BEGIN Excerpted records
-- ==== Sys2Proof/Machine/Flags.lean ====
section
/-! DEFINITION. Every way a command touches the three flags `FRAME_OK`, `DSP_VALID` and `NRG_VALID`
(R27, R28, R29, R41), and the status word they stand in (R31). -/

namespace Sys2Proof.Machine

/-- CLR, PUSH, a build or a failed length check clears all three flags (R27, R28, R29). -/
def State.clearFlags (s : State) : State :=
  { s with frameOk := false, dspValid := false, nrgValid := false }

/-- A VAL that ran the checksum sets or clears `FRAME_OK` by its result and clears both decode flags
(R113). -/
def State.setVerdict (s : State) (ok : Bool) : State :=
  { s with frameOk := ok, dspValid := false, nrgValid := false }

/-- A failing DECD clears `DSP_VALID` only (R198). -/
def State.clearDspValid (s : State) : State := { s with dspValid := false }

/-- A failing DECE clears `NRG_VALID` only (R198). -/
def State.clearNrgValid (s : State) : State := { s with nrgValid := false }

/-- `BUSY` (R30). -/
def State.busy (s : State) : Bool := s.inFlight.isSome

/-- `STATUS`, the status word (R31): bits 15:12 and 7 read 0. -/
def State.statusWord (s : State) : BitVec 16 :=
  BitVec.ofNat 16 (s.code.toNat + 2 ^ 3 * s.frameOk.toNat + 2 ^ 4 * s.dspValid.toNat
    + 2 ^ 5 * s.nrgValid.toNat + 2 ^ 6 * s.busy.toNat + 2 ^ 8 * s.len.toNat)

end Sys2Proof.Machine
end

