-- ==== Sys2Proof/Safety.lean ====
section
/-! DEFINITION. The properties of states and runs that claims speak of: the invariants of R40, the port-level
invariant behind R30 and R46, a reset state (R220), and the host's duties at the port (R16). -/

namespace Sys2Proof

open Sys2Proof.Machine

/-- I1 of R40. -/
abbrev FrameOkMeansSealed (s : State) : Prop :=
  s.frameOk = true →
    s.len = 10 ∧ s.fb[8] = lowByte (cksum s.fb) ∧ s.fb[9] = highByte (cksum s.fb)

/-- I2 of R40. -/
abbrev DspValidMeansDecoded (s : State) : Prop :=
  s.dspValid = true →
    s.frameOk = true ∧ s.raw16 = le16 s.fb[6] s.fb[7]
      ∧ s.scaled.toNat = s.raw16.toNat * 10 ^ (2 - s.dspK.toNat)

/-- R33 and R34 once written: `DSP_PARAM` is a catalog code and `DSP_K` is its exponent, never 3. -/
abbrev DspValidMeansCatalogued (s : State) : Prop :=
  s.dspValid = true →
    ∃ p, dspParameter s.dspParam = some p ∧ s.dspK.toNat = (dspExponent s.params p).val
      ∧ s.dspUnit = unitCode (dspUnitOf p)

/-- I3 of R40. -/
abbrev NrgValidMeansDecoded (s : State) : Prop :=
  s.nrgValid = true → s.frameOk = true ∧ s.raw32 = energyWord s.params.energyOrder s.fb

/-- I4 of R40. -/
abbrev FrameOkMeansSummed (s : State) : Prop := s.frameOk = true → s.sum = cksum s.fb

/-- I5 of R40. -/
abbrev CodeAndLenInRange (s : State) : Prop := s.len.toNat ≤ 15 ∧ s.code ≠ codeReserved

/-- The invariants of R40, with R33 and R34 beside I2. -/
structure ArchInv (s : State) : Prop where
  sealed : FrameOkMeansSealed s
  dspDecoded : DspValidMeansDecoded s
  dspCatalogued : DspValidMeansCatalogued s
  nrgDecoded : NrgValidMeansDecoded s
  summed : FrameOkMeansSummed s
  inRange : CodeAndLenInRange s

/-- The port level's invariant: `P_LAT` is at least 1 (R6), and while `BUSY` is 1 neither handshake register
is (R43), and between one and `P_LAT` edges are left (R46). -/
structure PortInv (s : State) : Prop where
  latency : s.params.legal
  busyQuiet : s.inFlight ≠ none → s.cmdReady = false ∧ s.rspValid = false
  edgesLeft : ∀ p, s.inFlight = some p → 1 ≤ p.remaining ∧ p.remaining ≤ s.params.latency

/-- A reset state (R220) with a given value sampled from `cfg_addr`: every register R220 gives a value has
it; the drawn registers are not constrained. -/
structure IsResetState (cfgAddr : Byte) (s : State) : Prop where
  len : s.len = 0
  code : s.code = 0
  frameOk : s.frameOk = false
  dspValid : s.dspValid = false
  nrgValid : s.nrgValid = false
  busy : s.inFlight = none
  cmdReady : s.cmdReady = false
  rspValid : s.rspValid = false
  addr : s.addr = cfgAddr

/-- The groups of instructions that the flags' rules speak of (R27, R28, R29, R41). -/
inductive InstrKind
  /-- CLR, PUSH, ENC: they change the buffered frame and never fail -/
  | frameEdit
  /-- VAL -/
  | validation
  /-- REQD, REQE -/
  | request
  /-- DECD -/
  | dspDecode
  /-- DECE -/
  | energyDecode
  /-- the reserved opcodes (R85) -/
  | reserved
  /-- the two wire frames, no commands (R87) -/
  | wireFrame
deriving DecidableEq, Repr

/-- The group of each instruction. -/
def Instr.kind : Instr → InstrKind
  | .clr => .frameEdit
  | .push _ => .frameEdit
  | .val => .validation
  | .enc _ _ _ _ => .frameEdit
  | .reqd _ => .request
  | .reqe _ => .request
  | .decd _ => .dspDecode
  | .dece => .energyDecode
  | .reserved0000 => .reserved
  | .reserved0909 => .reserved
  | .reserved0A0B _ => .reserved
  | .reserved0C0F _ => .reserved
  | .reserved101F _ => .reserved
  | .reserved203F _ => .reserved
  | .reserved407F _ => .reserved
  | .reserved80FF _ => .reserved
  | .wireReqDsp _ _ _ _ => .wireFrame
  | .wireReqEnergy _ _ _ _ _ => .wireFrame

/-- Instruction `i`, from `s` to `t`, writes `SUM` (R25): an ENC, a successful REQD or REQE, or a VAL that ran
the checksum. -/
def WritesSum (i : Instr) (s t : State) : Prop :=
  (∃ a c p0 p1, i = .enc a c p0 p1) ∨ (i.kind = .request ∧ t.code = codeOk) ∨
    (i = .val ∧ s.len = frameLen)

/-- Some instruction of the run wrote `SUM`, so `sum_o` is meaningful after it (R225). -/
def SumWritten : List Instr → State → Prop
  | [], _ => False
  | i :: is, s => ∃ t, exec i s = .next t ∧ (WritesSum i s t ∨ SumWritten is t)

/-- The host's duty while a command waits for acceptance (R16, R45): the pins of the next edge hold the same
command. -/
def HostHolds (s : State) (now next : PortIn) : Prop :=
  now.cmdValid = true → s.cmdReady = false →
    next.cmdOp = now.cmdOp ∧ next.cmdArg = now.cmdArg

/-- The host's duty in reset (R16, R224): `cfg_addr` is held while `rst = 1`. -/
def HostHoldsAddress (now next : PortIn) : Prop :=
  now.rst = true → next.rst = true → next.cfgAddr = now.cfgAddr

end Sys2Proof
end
END Excerpted records
Transcribe the data above in full, exactly.

-- ==== Sys2Proof/Machine/Flags.lean ====
section
/-! DEFINITION. Every way a command touches the three flags `FRAME_OK`, `DSP_VALID` and `NRG_VALID`
(R27, R28, R29, R41), and the status word they stand in (R31). -/

namespace Sys2Proof.Machine

/-- CLR, PUSH, a build or a failed length check clears all three flags (R27, R28, R29). -/
def State.clearFlags (s : State) : State :=
  { s with frameOk := false, dspValid := false, nrgValid := false }

/-- A VAL that ran the checksum sets or clears `FRAME_OK` by its result and clears both decode flags
(R113). -/
def State.setVerdict (s : State) (ok : Bool) : State :=
  { s with frameOk := ok, dspValid := false, nrgValid := false }

/-- A failing DECD clears `DSP_VALID` only (R198). -/
def State.clearDspValid (s : State) : State := { s with dspValid := false }

/-- A failing DECE clears `NRG_VALID` only (R198). -/
def State.clearNrgValid (s : State) : State := { s with nrgValid := false }

/-- `BUSY` (R30). -/
def State.busy (s : State) : Bool := s.inFlight.isSome

/-- `STATUS`, the status word (R31): bits 15:12 and 7 read 0. -/
def State.statusWord (s : State) : BitVec 16 :=
  BitVec.ofNat 16 (s.code.toNat + 2 ^ 3 * s.frameOk.toNat + 2 ^ 4 * s.dspValid.toNat
    + 2 ^ 5 * s.nrgValid.toNat + 2 ^ 6 * s.busy.toNat + 2 ^ 8 * s.len.toNat)

end Sys2Proof.Machine
end

-- ==== Sys2Proof/Safety.lean ====
section
/-! DEFINITION. The properties of states and runs that claims speak of: the invariants of R40, the port-level
invariant behind R30 and R46, a reset state (R220), and the host's duties at the port (R16). -/

namespace Sys2Proof

open Sys2Proof.Machine

/-- I1 of R40. -/
abbrev FrameOkMeansSealed (s : State) : Prop :=
  s.frameOk = true →
    s.len = 10 ∧ s.fb[8] = lowByte (cksum s.fb) ∧ s.fb[9] = highByte (cksum s.fb)

/-- I2 of R40. -/
abbrev DspValidMeansDecoded (s : State) : Prop :=
  s.dspValid = true →
    s.frameOk = true ∧ s.raw16 = le16 s.fb[6] s.fb[7]
      ∧ s.scaled.toNat = s.raw16.toNat * 10 ^ (2 - s.dspK.toNat)

/-- R33 and R34 once written: `DSP_PARAM` is a catalog code and `DSP_K` is its exponent, never 3. -/
abbrev DspValidMeansCatalogued (s : State) : Prop :=
  s.dspValid = true →
    ∃ p, dspParameter s.dspParam = some p ∧ s.dspK.toNat = (dspExponent s.params p).val
      ∧ s.dspUnit = unitCode (dspUnitOf p)

/-- I3 of R40. -/
abbrev NrgValidMeansDecoded (s : State) : Prop :=
  s.nrgValid = true → s.frameOk = true ∧ s.raw32 = energyWord s.params.energyOrder s.fb

/-- I4 of R40. -/
abbrev FrameOkMeansSummed (s : State) : Prop := s.frameOk = true → s.sum = cksum s.fb

/-- I5 of R40. -/
abbrev CodeAndLenInRange (s : State) : Prop := s.len.toNat ≤ 15 ∧ s.code ≠ codeReserved

/-- The invariants of R40, with R33 and R34 beside I2. -/
structure ArchInv (s : State) : Prop where
  sealed : FrameOkMeansSealed s
  dspDecoded : DspValidMeansDecoded s
  dspCatalogued : DspValidMeansCatalogued s
  nrgDecoded : NrgValidMeansDecoded s
  summed : FrameOkMeansSummed s
  inRange : CodeAndLenInRange s

/-- The port level's invariant: `P_LAT` is at least 1 (R6), and while `BUSY` is 1 neither handshake register
is (R43), and between one and `P_LAT` edges are left (R46). -/
structure PortInv (s : State) : Prop where
  latency : s.params.legal
  busyQuiet : s.inFlight ≠ none → s.cmdReady = false ∧ s.rspValid = false
  edgesLeft : ∀ p, s.inFlight = some p → 1 ≤ p.remaining ∧ p.remaining ≤ s.params.latency

/-- A reset state (R220) with a given value sampled from `cfg_addr`: every register R220 gives a value has
it; the drawn registers are not constrained. -/
structure IsResetState (cfgAddr : Byte) (s : State) : Prop where
  len : s.len = 0
  code : s.code = 0
  frameOk : s.frameOk = false
  dspValid : s.dspValid = false
  nrgValid : s.nrgValid = false
  busy : s.inFlight = none
  cmdReady : s.cmdReady = false
  rspValid : s.rspValid = false
  addr : s.addr = cfgAddr

/-- The groups of instructions that the flags' rules speak of (R27, R28, R29, R41). -/
inductive InstrKind
  /-- CLR, PUSH, ENC: they change the buffered frame and never fail -/
  | frameEdit
  /-- VAL -/
  | validation
  /-- REQD, REQE -/
  | request
  /-- DECD -/
  | dspDecode
  /-- DECE -/
  | energyDecode
  /-- the reserved opcodes (R85) -/
  | reserved
  /-- the two wire frames, no commands (R87) -/
  | wireFrame
deriving DecidableEq, Repr

/-- The group of each instruction. -/
def Instr.kind : Instr → InstrKind
  | .clr => .frameEdit
  | .push _ => .frameEdit
  | .val => .validation
  | .enc _ _ _ _ => .frameEdit
  | .reqd _ => .request
  | .reqe _ => .request
  | .decd _ => .dspDecode
  | .dece => .energyDecode
  | .reserved0000 => .reserved
  | .reserved0909 => .reserved
  | .reserved0A0B _ => .reserved
  | .reserved0C0F _ => .reserved
  | .reserved101F _ => .reserved
  | .reserved203F _ => .reserved
  | .reserved407F _ => .reserved
  | .reserved80FF _ => .reserved
  | .wireReqDsp _ _ _ _ => .wireFrame
  | .wireReqEnergy _ _ _ _ _ => .wireFrame

/-- Instruction `i`, from `s` to `t`, writes `SUM` (R25): an ENC, a successful REQD or REQE, or a VAL that ran
the checksum. -/
def WritesSum (i : Instr) (s t : State) : Prop :=
  (∃ a c p0 p1, i = .enc a c p0 p1) ∨ (i.kind = .request ∧ t.code = codeOk) ∨
    (i = .val ∧ s.len = frameLen)

/-- Some instruction of the run wrote `SUM`, so `sum_o` is meaningful after it (R225). -/
def SumWritten : List Instr → State → Prop
  | [], _ => False
  | i :: is, s => ∃ t, exec i s = .next t ∧ (WritesSum i s t ∨ SumWritten is t)

/-- The host's duty while a command waits for acceptance (R16, R45): the pins of the next edge hold the same
command. -/
def HostHolds (s : State) (now next : PortIn) : Prop :=
  now.cmdValid = true → s.cmdReady = false →
    next.cmdOp = now.cmdOp ∧ next.cmdArg = now.cmdArg

/-- The host's duty in reset (R16, R224): `cfg_addr` is held while `rst = 1`. -/
def HostHoldsAddress (now next : PortIn) : Prop :=
  now.rst = true → next.rst = true → next.cfgAddr = now.cfgAddr

end Sys2Proof
end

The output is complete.